The chaplain made his last effort and received an unexpected rebuff, unexpected because of the startling warmth with which it was delivered.
‘I refuse to see you,’ stormed Manfred. It was the first exhibition of impatience he had shown.
‘Have I not told you that I will not lend myself to the reduction of a sacred service to a farce? Can you not understand that I must have a very special reason for behaving as I do, or do you think I am a sullen boor rejecting your kindness out of pure perversity?’
‘I did not know what to think,’ said the chaplain sadly, and Manfred’s voice softened as he replied:
‘Reserve your judgement for a few hours—then you will know.’
The published accounts of that memorable morning are to the effect that Manfred ate very little, but the truth is that he partook of a hearty breakfast, saying, ‘I have a long journey before me and need my strength.’
At five minutes to eight, a knot of journalists and warders assembled outside the cell door, a double line of warders formed across the yard, and the extended line of soldiers that circled the prison building stood to attention.
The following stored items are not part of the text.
/-- What a register holds, as a read finds it. -/
def State.regView (s : State) (off : Nat) : Nat :=
  if off = MGT_BOOT then putBits (s.rd off) 8 3 s.nvs.pref
  else if MGT_LOG_W 0 ≤ off && off < MGT_LOG_W 4 then s.logWord ((off - MGT_LOG_W 0) / 4)
  else if off = MGT_PEVTQ then
    (match s.mgmt.pevtq with | p :: _ => 2 ^ 31 + p | [] => 0) + b2n s.mgmt.pevtOvf * 2 ^ 30
  else if off = TIM_TICK_LO then s.time.tick % 2 ^ 32
  else if off = TIM_TICK_HI then s.time.tick / 2 ^ 32
  else if 0x20100 ≤ off && off < 0x20300 && off % 0x80 = 0x1C then
    if s.period = 0 then 0 else min (s.floor ((off - 0x20100) / 0x80)) 0x1FFF
  else if 0x30100 ≤ off && off < 0x30200 then
    ofLe (((measBytes (tabGet [] s.sec.mr ((off - 0x30100) / 0x40))).drop (off % 0x40)).take 4)
  else if 0x40000 ≤ off && off < 0x50000 then s.nvsView off
  else if 0x51000 ≤ off && off < 0x58000 && off % 0x10 = 0 then s.votes ((off - 0x51000) / 0x10)
  else if 0x51000 ≤ off && off < 0x58000 && off % 0x10 = 4 then s.domStatus ((off - 0x51000) / 0x10)
  else if off = BST_ERT then s.ert
  else if off = MEM_HBM_TRD then s.trd
  else if 0x88000 ≤ off && off < 0xA0000 then s.rd (0x88000 + s.coreKey ((off - 0x88000) / 0x40) * 0x40 + off % 0x40)
  else if off = FEL_UP_LO then s.upMask % 2 ^ 32
  else if off = FEL_UP_HI then s.upMask / 2 ^ 32
  else if 0x160000 ≤ off && off < 0x1A0000 && 0x8000 ≤ off % 0x10000 && off % 0x40 = 0x1C then
    s.subThit ((off % 0x8000) / 0x40 * 4 + (off - 0x160000) / 0x10000)
  else if 0x160000 ≤ off && off < 0x1A0000 && off % 0x10000 = 0x10 then s.retMin ((off - 0x160000) / 0x10000)
  else if 0x200100 ≤ off && off < 0x280000 && off % 0x10000 < 0x200 && off % 0x20 = 4 then
    let l := 8 * ((off - 0x200000) / 0x10000) + (off % 0x10000 - 0x100) / 0x20
    putBits (putBits (s.rd off) 16 7 (s.nw l 0)) 24 7 (s.nw l 1)
  else if 0x280040 ≤ off && off < 0x280064 then s.rotAge ((off - 0x280040) / 4)
  else if 0x400000 ≤ off && off < 0x440000 then s.chsView off
  else if 0x2000000 ≤ off && off < 0x2800000 then s.prtView off
  else s.rd off

/-- The peak fields restart at the occupancy present (R496). -/
def State.peaks (s : State) (off : Nat) : State :=
  if 0x140100 ≤ off && off < 0x140180 then
    let b := s.bank ((off - 0x140100) / 4)
    s.wr off (b.missStore * 0x10000 + b.fills.length)
  else if 0x160000 ≤ off && off < 0x1A0000 && off % 0x10000 = 0x48 then
    s.fset off 0 5 (s.eng ((off - 0x160000) / 0x10000)).pend.length
  else if 0x88000 ≤ off && off < 0xA0000 && off % 0x40 = 0x28 then
    s.fset off 0 5 (s.core ((off - 0x88000) / 0x40)).sb.length
  else s

/-- What a read does beside clearing RC fields: the partition event queue gives its oldest entry, the staging and shadow
indices advance (R415, R459, R462). -/
def State.readEffect (s : State) (part : Bool) (off : Nat) : State :=
  if off = MGT_PEVTQ then s.withMgmt { s.mgmt with pevtq := s.mgmt.pevtq.drop 1, pevtOvf := false }
  else if off = NVS_SHDATA_HI then s.wr NVS_SHIDX ((s.fget NVS_SHIDX 0 14 + 1) % 15352)
  else if part && off % 0x1000 = 0x70 then s.stageNext ((off - 0x2000000) / 0x1000)
  else s

/-- The FEC codewords corrected and uncorrectable on an Ethernet port since the last read (R341): their number is free
(assumption 2). -/
def State.fecCount (s : State) (off : Nat) : State :=
  if off = WRR_FECCORR 0 || off = WRR_FECCORR 1 || off = WRR_FECUNC 0 || off = WRR_FECUNC 1 then
    let (i, s) := s.draw
    s.count off (Config.freeWord32 i).toNat
  else s

/-- A read of a register: its value in a view, and the state after it (R7). A register of the checker copy of a lockstep pair is
that of the main copy (R268). -/
def State.regFetch (s : State) (part : Bool) (off : Nat) (r : RegRow) : Nat × State :=
  let s := s.fecCount off
  if off = ELC_GPIO_IN then s.gpioIn
  else if off = MGT_POWER then s.powerNow
  else
    let off' := if 0x88000 ≤ off && off < 0xA0000 then 0x88000 + s.coreKey ((off - 0x88000) / 0x40) * 0x40 + off % 0x40 else off
    (readMask part (s.regView off) r.flds,
      ((s.wr off' (clearRead part (s.rd off') r.flds)).peaks off').readEffect part off)

end Sys2Proof.Machine
end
At a minute to eight came Jessen with the straps of office in his hand. Then with the clock striking the hour, the governor, beckoning Jessen, entered the cell.
Simultaneously and in a dozen different parts of the country, the telegraph wires that connect Chelmsford with the rest of the world were cut.
It was a tragic procession, robbed a little of its horror by the absence of the priest, but sufficiently dreadful. Manfred, with strapped hands, followed the governor, a warder at each arm, and Jessen walking behind. They guided him to the little house without windows and stood him on a trap and drew back, leaving the rest to Jessen. Then, as Jessen put his hand to his pocket, Manfred spoke.
‘Stand away for a moment,’ he said. ‘Before the rope is on my neck, I have something to say,’ and Jessen stood back. ‘It is,’ said Manfred slowly, ‘farewell!’
As he spoke, he raised his voice, and Jessen stooped to pick up the coil of rope that dragged on the floor. Then, without warning, before the rope was raised or any man could touch him, the trap fell with a crash, and Manfred shot out of sight.